**TRY IT**.
Of all the lines below, return only those starting with the line holding "transaction n. -/" and going on through the line holding "match takeFirst (fun", exactly as written.

BEGIN DATA FOR THIS TASK

/-- MEPOCH received: a marker, which closes the entries before it on its bundle; a complete one is applied. -/
def mepoch (v : Via) (frame kind sent opn inUse : Nat) (s : State) : State :=
  if !receives s || mirTwice s v.first then s
  else
    let m := s.mirror
    let b := firstOn v
    let x : Marker := ⟨b, frame, kind, opn, inUse, mget m.recvd b 0 == sent⟩
    let s := s.updMir (fun m => { m with
      journal := m.journal.map (fun e => if e.mark.isNone ∧ e.bundle = b then { e with mark := some (frame, kind) } else e)
      recvd := mput m.recvd b 0, markers := m.markers ++ [x] })
    settleJournal (
      if markersComplete s.mirror.markers frame kind && !(kind == 2 && s.get F.mirCtl_mode == 0) then
        applyMarkers frame kind (if kind = 1 then frame else opn) s
      else s)

def execMepoch (b : Via) (frame : BitVec 48) (kind : BitVec 2) (sent : Nat) (openFrame : BitVec 48) (inUse : Byte)
    (s : State) : Host.Outcome State Fault Refusal :=
  .next (mepoch b frame.toNat kind.toNat sent openFrame.toNat inUse.toNat s)

/-! ## Acknowledgements (16 R537, R542, R553) -/

/-- A mirror-engine command of a queue ends. -/
def mirCmdEnd (q start st : Nat) (s : State) : State := commandEnd q start st s

/-- A RESYNC command that started the stream ends with it. -/
def resyncEnd (st : Nat) (s : State) : State :=
  match s.mirror.resync with
  | some (some q) =>
    let s := s.updMir (fun m => { m with resync := some none })
    match runningList s q with
    | some l => if l.busy then mirCmdEnd q l.start st s else s
    | none => s
  | _ => s

/-- MACK received by a primary. -/
def mack (frame kind : Nat) (s : State) : State :=
  if !isPrimary s then s
  else if kind = 0 then (s.set F.mirEpochAck_frame frame).updMir (fun m => { m with acked := some frame })
  else if kind = 1 then
    match s.mirror.snap with
    | some x =>
      if x.marked ∧ x.cut = frame then
        let n := (x.done ++ s.mirror.shipped).dedup.length
        let s := ((s.set F.mirSnapLast_frame frame).set F.mirSnapGran_granules n).set F.mirEpochAck_frame frame
        mirCmdEnd x.queue x.start 0 (s.updMir (fun m => { m with snap := none, shipped := [] }))
      else s
    | none => s
  else
    let s := resyncEnd 0 s
    let s := raise F.mirEvtStat_resync_done (s.updMir (fun m => { m with resync := none }))
    if mirState s = 4 then mirGoto 3 0 s else s

def execMack (frame : BitVec 48) (kind : MackKind) (s : State) : Host.Outcome State Fault Refusal :=
  .next (if mirTwice s kind.via.first then s else mack frame.toNat kind.kind.toNat s)

/-! ## Reading mirrored memory (16 R541, R542, R553) -/

/-- The device address of a port-local offset (09 R341). -/
def portAddr (s : State) (p loc : Nat) : Nat :=
  let L := s.get F.fmcMap_local_gib
  let h := (45 - L) * 2 ^ 30
  if loc < h then
    let r := loc / 256
    (32 * r + (p ^^^ portHash (32 * r))) * 256 + loc % 256
  else 32 * h + p * (L * 2 ^ 30) + (loc - h)

/-- The device addresses of the 256-byte blocks of a granule. -/
def granuleBlocks (s : State) (g : Nat × Nat) : List Nat :=
  if g.1 < 1152 then nats 256 (0x0200_0000_0000 + g.1 * 0x200_0000 + g.2 * 65536) 256
  else (nats 256 (g.2 * 65536) 256).map (portAddr s (g.1 - 1152))

/-- A block of 256 bytes is shipped; one read as uncorrectable is poisoned. -/
def shipBlock (kind a : Nat) (s : State) : State :=
  let bad := (granules a 256).any (· ∈ s.bad) || homeDead s a
  let s := meterEngine (35, 4) (homeXY (homeOf s a)) s
  let s := match mirBundleOf s a with | some b => meterOpen (onRoute (35, 4) (bundleXY .mir b)) 0 s | none => s
  sendMfwd kind a (s.bytes a 256) bad s

/-- A granule is shipped. -/
def shipGranule (g : Nat × Nat) (s : State) : State := (granuleBlocks s g).foldl (fun s a => shipBlock 1 a s) s

/-! ## SNAPSHOT (16 R542-R544) -/

/-- The cadence in frames of the current risk level. -/
def cadence (s : State) : Nat :=
  2 ^ (match s.get F.mirStat_risk with
    | 0 => s.get F.mirCadence_lvl0 | 1 => s.get F.mirCadence_lvl1 | 2 => s.get F.mirCadence_lvl2
    | _ => s.get F.mirCadence_lvl3)

/-- A SNAPSHOT in progress: its next granule is shipped, or its marker follows the last. A broken cut fails it: what it
shipped is dirty again. -/
def snapStep (x : Snap) (s : State) : State :=
  if x.broken then
    mirCmdEnd x.queue x.start 5 (s.updMir (fun m => { m with
      snap := none, dirty := m.dirty ++ x.done.filter (· ∉ m.dirty) }))
  else
    match x.todo with
    | g :: rest =>
      (shipGranule g s).updMir (fun m => { m with
        dirty := m.dirty.filter (· != g), snap := some { x with todo := rest, done := x.done ++ [g] } })
    | [] =>
      if x.marked then s
      else (sendMarkers x.cut 1 s).updMir (fun m => { m with snap := some { x with marked := true } })

/-- SNAPSHOT: starts it, or takes its next step. -/
def snapshot (q : Nat) (h : HostView) (s : State) : State :=
  match s.mirror.snap with
  | some x => if x.queue = q then snapStep x s else s
  | none =>
    beginCmd q h (fun op => op == 0x40 && engineOf q == 10) (fun _ l b s =>
      if !(zeroBytes b 2 64 && decide (leAt b 1 1 < 2)) || mirState s != 3 then mirCmdEnd q l.start 3 s
      else if natBit (leAt b 1 1) 0 ∧ s.frame < s.get F.mirSnapLast_frame + cadence s then mirCmdEnd q l.start 0 s
      else s.updMir (fun m => { m with
        snap := some { queue := q, start := l.start, cut := l.fired.getD s.frame, todo := m.dirty } })) s

def execSnapshot (q : QueueId) (hv : HostView) (s : State) : Host.Outcome State Fault Refusal := .next (snapshot q hv s)

/-! ## RESYNC (16 R553) -/

/-- RESYNC: the stream starts again; the command ends when the shadow has applied it. -/
def resync (q : Nat) (h : HostView) (s : State) : State :=
  beginCmd q h (fun op => op == 0x41 && engineOf q == 10) (fun _ l b s =>
    if !zeroBytes b 1 64 || !isPrimary s then mirCmdEnd q l.start 3 s else startResync (some q) s) s

def execResync (q : QueueId) (hv : HostView) (s : State) : Host.Outcome State Fault Refusal := .next (resync q hv s)

/-- The number of them. -/
def mirroredCount (s : State) : Nat :=
  (((nats 16 0 1).filter (fun r => s.flag F.mirRegionBase_en r)).map (fun r => s.get F.mirRegionLen_len r * 16)).sum

/-- The 256-byte blocks of the mirrored regions, region by region. -/
def mirroredBlocks (s : State) : List Nat :=
  ((nats 16 0 1).filter (fun r => s.flag F.mirRegionBase_en r)).flatMap (fun r =>
    nats (s.get F.mirRegionLen_len r * 16) (s.get F.mirRegionBase_base r * 4096) 256)

/-- Whether the resync stream runs: where writes are forwarded, once they are (R529, log entry 35). -/
def resyncRuns (s : State) : Bool :=
  isPrimary s && s.flag F.mirResync_busy && (s.get F.mirCtl_mode == 1 || epochsRun s)

/-- The stream ships its next blocks. -/
def resyncShip (bs : List Nat) (s : State) : State :=
  (bs.foldl (fun s a => shipBlock 2 a s) s).updMir (fun m => { m with resyncPos := m.resyncPos + bs.length })

/-- The stream goes on beside forwards or dirty marking, and shows how far it is. -/
def resyncStep (n : Nat) (s : State) : State :=
  if n = 0 ∨ resyncRuns s = false then s
  else
    let s := resyncShip (((mirroredBlocks s).drop s.mirror.resyncPos).take n) s
    s.set F.mirResync_pct (if mirroredCount s = 0 then 100 else min 100 (100 * s.mirror.resyncPos / mirroredCount s))
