-- ==== Sys2Proof/Machine/Link.lean ====
section
/-! DEFINITION. The bundles of the companion link and the mirror link: training, flits and replay, credit, placement,
completions, and loss (15 R495-R525, 16 R531, R557). -/

namespace Sys2Proof.Machine

/-! ## The registers of a bundle (15 R524, 16 R557) -/

/-- A field of the companion link or its copy in the mirror block. -/
def linkFld (l : LinkId) (v m : Fld) : Fld := match l with | .vcl => v | .mir => m

/-- BCTL.disable. -/
def bDisable (l : LinkId) : Fld := linkFld l F.vclBctl_disable F.mirBctl_disable
/-- BCTL.retrain. -/
def bRetrain (l : LinkId) : Fld := linkFld l F.vclBctl_retrain F.mirBctl_retrain

/-- The unit of a bundle's sub-unit (15 R522, 16 R557). -/
def bundleUnit (l : LinkId) (b sub : Nat) : Nat :=
  unitId (match l with | .vcl => 7 | .mir => 8) (bundleXY l b) sub

/-- The state of a bundle. -/
def bundleState (s : State) (l : LinkId) (b : Nat) : Nat := s.get (bstat l) b

/-- A bundle's state changes. -/
def setBundleState (l : LinkId) (b st : Nat) (s : State) : State := s.set (bstat l) st b

/-- Whether bundles of a link may leave off (15 R499, 16 R554). -/
def linkOn (s : State) (l : LinkId) : Bool :=
  match l with
  | .vcl => s.flag F.vclCtl_en
  | .mir => s.flag F.mirCtl_en && !s.flag F.mirCtl_solo

/-- An event bit of the companion link; the mirror bundles have none. -/
def linkEvent (l : LinkId) (f : Fld) (s : State) : State := match l with | .vcl => raise f s | .mir => s

/-- Numbers of set bits. -/
def bitsSet (n : Nat) (w : BitVec n) : Nat := ((nats n 0 1).filter (fun i => natBit w.toNat i)).length

/-! ## Sending what waits (15 R505, R507) -/

/-- Transactions that waited are sent, those of a class in order, while credit and the replay buffer allow; `held` are the
classes of which one waits on. -/
def drain (l : LinkId) (u : Bundle) (held : List Nat) : List Tx → Bundle
  | [] => u
  | t :: rest =>
    if decide (t.cls ∉ held) && maySend u t then drain l (formFlit l u t) held rest
    else drain l { u with waiting := u.waiting ++ [t] } (t.cls :: held) rest

/-- A bundle sends what it can; it holds its traffic while it is not active or degraded (15 R499). -/
def drainBundle (l : LinkId) (b : Nat) (s : State) : State :=
  let u := s.bundle l b
  if u.waiting = [] ∨ usable s l b = false then s else s.setBundle l b (drain l { u with waiting := [] } [] u.waiting)

/-! ## Refused posted transactions (15 R515, R522) -/

/-- The unit of a transaction's requester: a core, the unit it names, or the Kiln, which sends interrupt messages and
FSYNC (15 R518, R519). -/
def Tx.requester (t : Tx) : Nat := if t.agent < 1156 then coreUnit t.agent 0 else t.unit.getD kilnUnit

/-- A posted transaction is refused. -/
def refusePosted (b : Nat) (t : Tx) (s : State) : State :=
  let s := linkRecord b t.addr t.requester s
  match t.kind with
  | .mwr => tellRefused t.agent s
  | _ => s

/-- Whether a count, kept modulo 2^64, covers posted transaction n. -/
def covers (count n : Nat) : Bool := decide ((count + 2 ^ 64 - n) % 2 ^ 64 < 2 ^ 63)

/-- PLACED: the count covers the posted transactions of bundle `b` up to it, some of which were refused. -/
def placed (b count : Nat) (refused : List Nat) (s : State) : State :=
  let u := s.bundle .vcl b
  let covered := u.unplaced.filter (fun p => covers count p.1)
  let s := s.setBundle .vcl b { u with unplaced := u.unplaced.filter (fun p => !covers count p.1) }
  let bad := covered.filter (fun p => decide (p.1 ∈ refused))
  let s := bad.foldl (fun s p => raise F.vclEvtStat_xlat_err (refusePosted b p.2 s)) s
  releasePubs s

def execPlaced (_b : BundleId) (src0 : BundleId) (count : Word64) (refused : List Nat) (s : State) :
    Host.Outcome State Fault Refusal := .next (placed src0 count.toNat refused s)

/-- PLACED_TIMEOUT: posted transaction n of bundle b counts as refused. -/
def placedTimeout (b n : Nat) (s : State) : State :=
  let u := s.bundle .vcl b
  match u.unplaced.find? (fun p => p.1 == n) with
  | none => s
  | some p =>
    if u.waiting.contains p.2 || u.replay.any (fun x => x.tx == p.2) then s
    else
      let s := s.setBundle .vcl b { u with unplaced := u.unplaced.filter (fun x => x.1 != n) }
      releasePubs (raise F.vclEvtStat_xlat_err (raise F.vclEvtStat_cpl_timeout (refusePosted b p.2 s)))

def execPlacedTimeout (b : BundleId) (n : Nat) (s : State) : Host.Outcome State Fault Refusal := .next (placedTimeout b n s)

/-! ## Completions of reads of host memory (15 R511, R516) -/

/-- A read that waits for a tag is sent when one is free. -/
def nextMrd (s : State) : State :=
  match s.mrdWaits with
  | m :: rest => sendMrd m { s with mrdWaits := rest }
  | [] => s

/-- The read in flight with a tag, and the state without it; its tag serves a read that waits for one. -/
def takeMrd (tag : Nat) (s : State) : Option (Mrd × State) :=
  match takeFirst (fun m => m.tag == tag) s.mrds with
  | some (m, rest) => some (m, nextMrd { s with mrds := rest })
  | none => none

/-- A read of host memory ends as an uncorrectable read. -/
def mrdFails (m : Mrd) (s : State) : State := sendResp (.host (hostBundle s (s.core m.core).sc.ctx.toNat))
  { dst := m.core, kind := fillKind m.fetch, addr := m.addr, data := [], bad := true } s

/-- CPL: the data of a read in flight; one that is not, or that a reset has cancelled, is discarded (R516, R525). -/
def cpl (tag : Nat) (data : List Byte) (s : State) : State :=
  match takeMrd tag s with
  | some (m, s) =>
    if m.dead then s else sendResp (.host (hostBundle s (s.core m.core).sc.ctx.toNat))
      { dst := m.core, kind := fillKind m.fetch, addr := m.addr, data := (data ++ List.replicate 64 0).take 64, bad := false } s
  | none => s

def execCpl (tag : BitVec 12) (data : List Byte) (s : State) : Host.Outcome State Fault Refusal :=
  .next (cpl tag.toNat data s)
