-- ==== Sys2Proof/Machine/Registers.lean ====
section
/-! DEFINITION. Reads and writes of MMIO registers by the host, a service core or machine-level code (00 R11-R15,
15 R510, 19 R632, R645-R647, 21 R670, R671), and host access to near and far memory. -/

namespace Sys2Proof.Machine

/-! ## Where a register lies (21 R671, R676) -/

/-- The element of register r, and the byte of it, that lies at an offset of the MMIO region. -/
def regHit (off : Nat) (r : Reg) : Option (Nat × Nat) :=
  let w := regRow r
  let o := off - w.base
  let i := if w.count = 1 then 0 else o / w.stride
  let b := if w.count = 1 then o else o % w.stride
  if w.base ≤ off ∧ i < w.count ∧ b < (if w.wide then 8 else 4) then some (i, b) else none

/-- The register that lies at an offset: its element and the byte of it. -/
def resolve (off : Nat) : Option (Reg × Nat × Nat) := allRegs.findSome? (fun r => (regHit off r).map (fun p => (r, p)))

/-! ## Debug windows (19 R645, R647) -/

/-- DBG_STAT.run: 0 running, 1 idle, 2 halted, 3 stopped. A core halts at an instruction boundary. -/
def runCode (k : Core) : Nat :=
  match k.run with
  | .idle => 1
  | .running =>
    let still := match k.wait with | .none | .retry | .idle => true | _ => false
    if k.halted && !k.step && still && k.sc.divide.isNone then 2 else 0
  | _ => 3

/-- The register DBG_REG_SEL selects at core c. -/
def dbgRead (c : Nat) (s : State) : Nat :=
  let sel := s.get F.dbgRegSel_reg c
  let k := s.core c
  match sel / 4096 with
  | 0 => if sel % 32 = 0 then 0 else (mget k.sc.g (sel % 32) 0).toNat
  | 1 => if csrKnown c (sel % 4096) then csrVal c (sel % 4096) s else 0
  | 2 => if isService c then 0 else natBits (k.vr (natBits sel 9 5)).toNat (64 * natBits sel 3 0 + 63) (64 * natBits sel 3 0)
  | 3 => k.sc.pc.toNat
  | _ => 0

/-- The register DBG_REG_SEL selects at core c set to v. A CSR write that an instruction could not make changes
nothing. -/
def dbgWrite (c v : Nat) (s : State) : State :=
  let sel := s.get F.dbgRegSel_reg c
  let k := s.core c
  match sel / 4096 with
  | 0 => s.updSc c (fun x => x.setG (sel % 32) (BitVec.ofNat 64 v))
  | 1 =>
    let n := sel % 4096
    if !csrKnown c n || csrReadOnly c n then s
    else if n = 0x40 then
      (if (tcfgCheck v).isSome ∨ k.matq ≠ [] ∨ k.landings ≠ [] then s else tcfgDo c v s)
    else match csrPut c n v s with | .ok t => t | .error _ => s
  | 2 =>
    if isService c then s
    else
      let j := natBits sel 3 0
      s.setV c (natBits sel 9 5) (BitVec.ofNat 1024 (natSetBits (k.vr (natBits sel 9 5)).toNat (64 * j + 63) (64 * j) v))
  | 3 => s.updSc c (fun x => { x with pc := BitVec.ofNat 48 (v % 2 ^ 48 / 4 * 4), slot := none })
  | _ => s

/-- A write of DBG_CTL: halt acts while a debugger is attached; step lets a halted core run one instruction, and the
core then halts again. -/
def dbgCoreCtl (c v : Nat) (s : State) : State :=
  let halt := natBit v 31
  let s := s.set F.dbgCtl_halt (if halt then 1 else 0) c
  s.updCore c (fun k =>
    if natBit v 30 && runCode k == 2 then { k with step := true }
    else { k with halted := halt && (k.halted || dbgAttached s) })

/-- A write of DBG_REG_DATA. -/
def dbgRegData (c v : Nat) (s : State) : State :=
  if runCode (s.core c) = 2 then dbgWrite c v s else s.set F.dbgStat_err 1 c

/-- A write of DBG_SWI (04 R183): ip_mswi and ip_sswi of core c. -/
def swiWrite (c v : Nat) (s : State) : State :=
  s.updSc c (fun x => { x with
    ip := x.ip ||| (if natBit v 1 then 0x80 else 0) ||| (if natBit v 0 then 8 else 0) })

/-! ## Reading a register -/

/-- KLN_QSTAT.state of queue q (02 R76, R92), by its oldest list whose record is still to be written: stalled where only
the room of its ring holds it, whether it has ended or was due at a firing tick. A disabled queue that holds no list is
idle, as a reset leaves it with its head kept (R97). -/
def queueStat (s : State) (q : Nat) : Nat :=
  match (s.queue q).lists with
  | [] => if s.get F.engDbTail_tail q = s.get F.engDbHead_head q || !s.flag F.klnQctl_en q then 0 else 1
  | l :: t =>
    match (l :: t).find? (fun l => !l.recording && !l.out) with
    | none => 2
    | some l =>
      if waitsRoom s q l && (l.ended.isSome || (l.fired.isNone && l.stalled)) then 3
      else if l.fired.isSome || l.ended.isSome then 2 else 1

/-- A register element as a read shows it: fields that hardware computes, and what a read may not see as 0. -/
def regValue (s : State) (r : Reg) (i : Nat) : Nat :=
  let v := (s.reg r i).toNat
  match r with
  | .klnQstat => natSetBits v 31 30 (queueStat s i)
  | .glbTime => s.now % 2 ^ 64
  | .mshMonTime => if s.flag F.mshMonSel_en i then (s.clk + 2 ^ 48 - v % 2 ^ 48) % 2 ^ 48 else 0
  | .mirStat =>
    let mask := (mirBundles s).foldl (fun a b => a + 2 ^ b) 0
    let stalled := (mirBundles s).any (fun b =>
      (s.bundle .mir b).waiting.any (fun t => t.kind == .mfwd && t.tag == 0 && decide ((s.bundle .mir b).posted < t.slots)))
    natSetBits (natSetBits v 21 19 mask) 18 18 (if stalled then 1 else 0)
  | .fmcScrubStat => natSetBits (natSetBits v 31 30 (farMode s i)) 29 29 (if farBehind s i then 1 else 0)
  | .nmcScrubStat => natSetBits (natSetBits v 31 30 (nearMode s i)) 29 29 (if nearBehind s i then 1 else 0)
  | .fmcGlbScrub => farWorst s
  | .nmcGlbScrub => nearWorst s
  | .rasFallowStat => if s.flag F.rasFallowCtl_en then v else natSetBits v 31 30 3
  | .dbgSwi =>
    let ip := (s.core i).sc.ip.toNat
    (if natBit ip 7 then 2 else 0) + (if natBit ip 3 then 1 else 0)
  | .dbgStat => natSetBits v 31 30 (runCode (s.core i))
  | .dbgRegData => if runCode (s.core i) = 2 then dbgRead i s else 0
  | .dbgSynSel => if synUnlocked s then v else 0
  | .dbgSynSet => 0
  | .dbgSynStat =>
    if synUnlocked s then
      match mget s.waiters (s.get F.dbgSynSel_phys) [] with
      | [] => 0
      | w :: _ => 2 ^ 31 + w.2.1
    else 0
  | .dbgSynWaiters => if synUnlocked s then (mget s.waiters (s.get F.dbgSynSel_phys) []).length else 0
  | _ => v
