-- ==== Sys2Proof/Machine/Dispatch.lean ====
section
/-! DEFINITION. One arm for each command. -/

namespace Sys2Proof.Machine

END DATA FOR THIS TASK

**PROBLEM SOLUTION**.
/-- Whether a count, kept modulo 2^64, covers posted transaction n. -/
def covers (count n : Nat) : Bool := decide ((count + 2 ^ 64 - n) % 2 ^ 64 < 2 ^ 63)

/-- PLACED: the count covers the posted transactions of bundle `b` up to it, some of which were refused. -/
def placed (b count : Nat) (refused : List Nat) (s : State) : State :=
  let u := s.bundle .vcl b
  let covered := u.unplaced.filter (fun p => covers count p.1)
  let s := s.setBundle .vcl b { u with unplaced := u.unplaced.filter (fun p => !covers count p.1) }
  let bad := covered.filter (fun p => decide (p.1 ∈ refused))
  let s := bad.foldl (fun s p => raise F.vclEvtStat_xlat_err (refusePosted b p.2 s)) s
  releasePubs s

def execPlaced (_b : BundleId) (src0 : BundleId) (count : Word64) (refused : List Nat) (s : State) :
    Host.Outcome State Fault Refusal := .next (placed src0 count.toNat refused s)

/-- PLACED_TIMEOUT: posted transaction n of bundle b counts as refused. -/
def placedTimeout (b n : Nat) (s : State) : State :=
  let u := s.bundle .vcl b
  match u.unplaced.find? (fun p => p.1 == n) with
  | none => s
  | some p =>
    if u.waiting.contains p.2 || u.replay.any (fun x => x.tx == p.2) then s
    else
      let s := s.setBundle .vcl b { u with unplaced := u.unplaced.filter (fun x => x.1 != n) }
      releasePubs (raise F.vclEvtStat_xlat_err (raise F.vclEvtStat_cpl_timeout (refusePosted b p.2 s)))

def execPlacedTimeout (b : BundleId) (n : Nat) (s : State) : Host.Outcome State Fault Refusal := .next (placedTimeout b n s)

/-! ## Completions of reads of host memory (15 R511, R516) -/

/-- A read that waits for a tag is sent when one is free. -/
def nextMrd (s : State) : State :=
  match s.mrdWaits with
  | m :: rest => sendMrd m { s with mrdWaits := rest }
  | [] => s

/-- The read in flight with a tag, and the state without it; its tag serves a read that waits for one. -/
def takeMrd (tag : Nat) (s : State) : Option (Mrd × State) :=
  match takeFirst (fun m => m.tag == tag) s.mrds with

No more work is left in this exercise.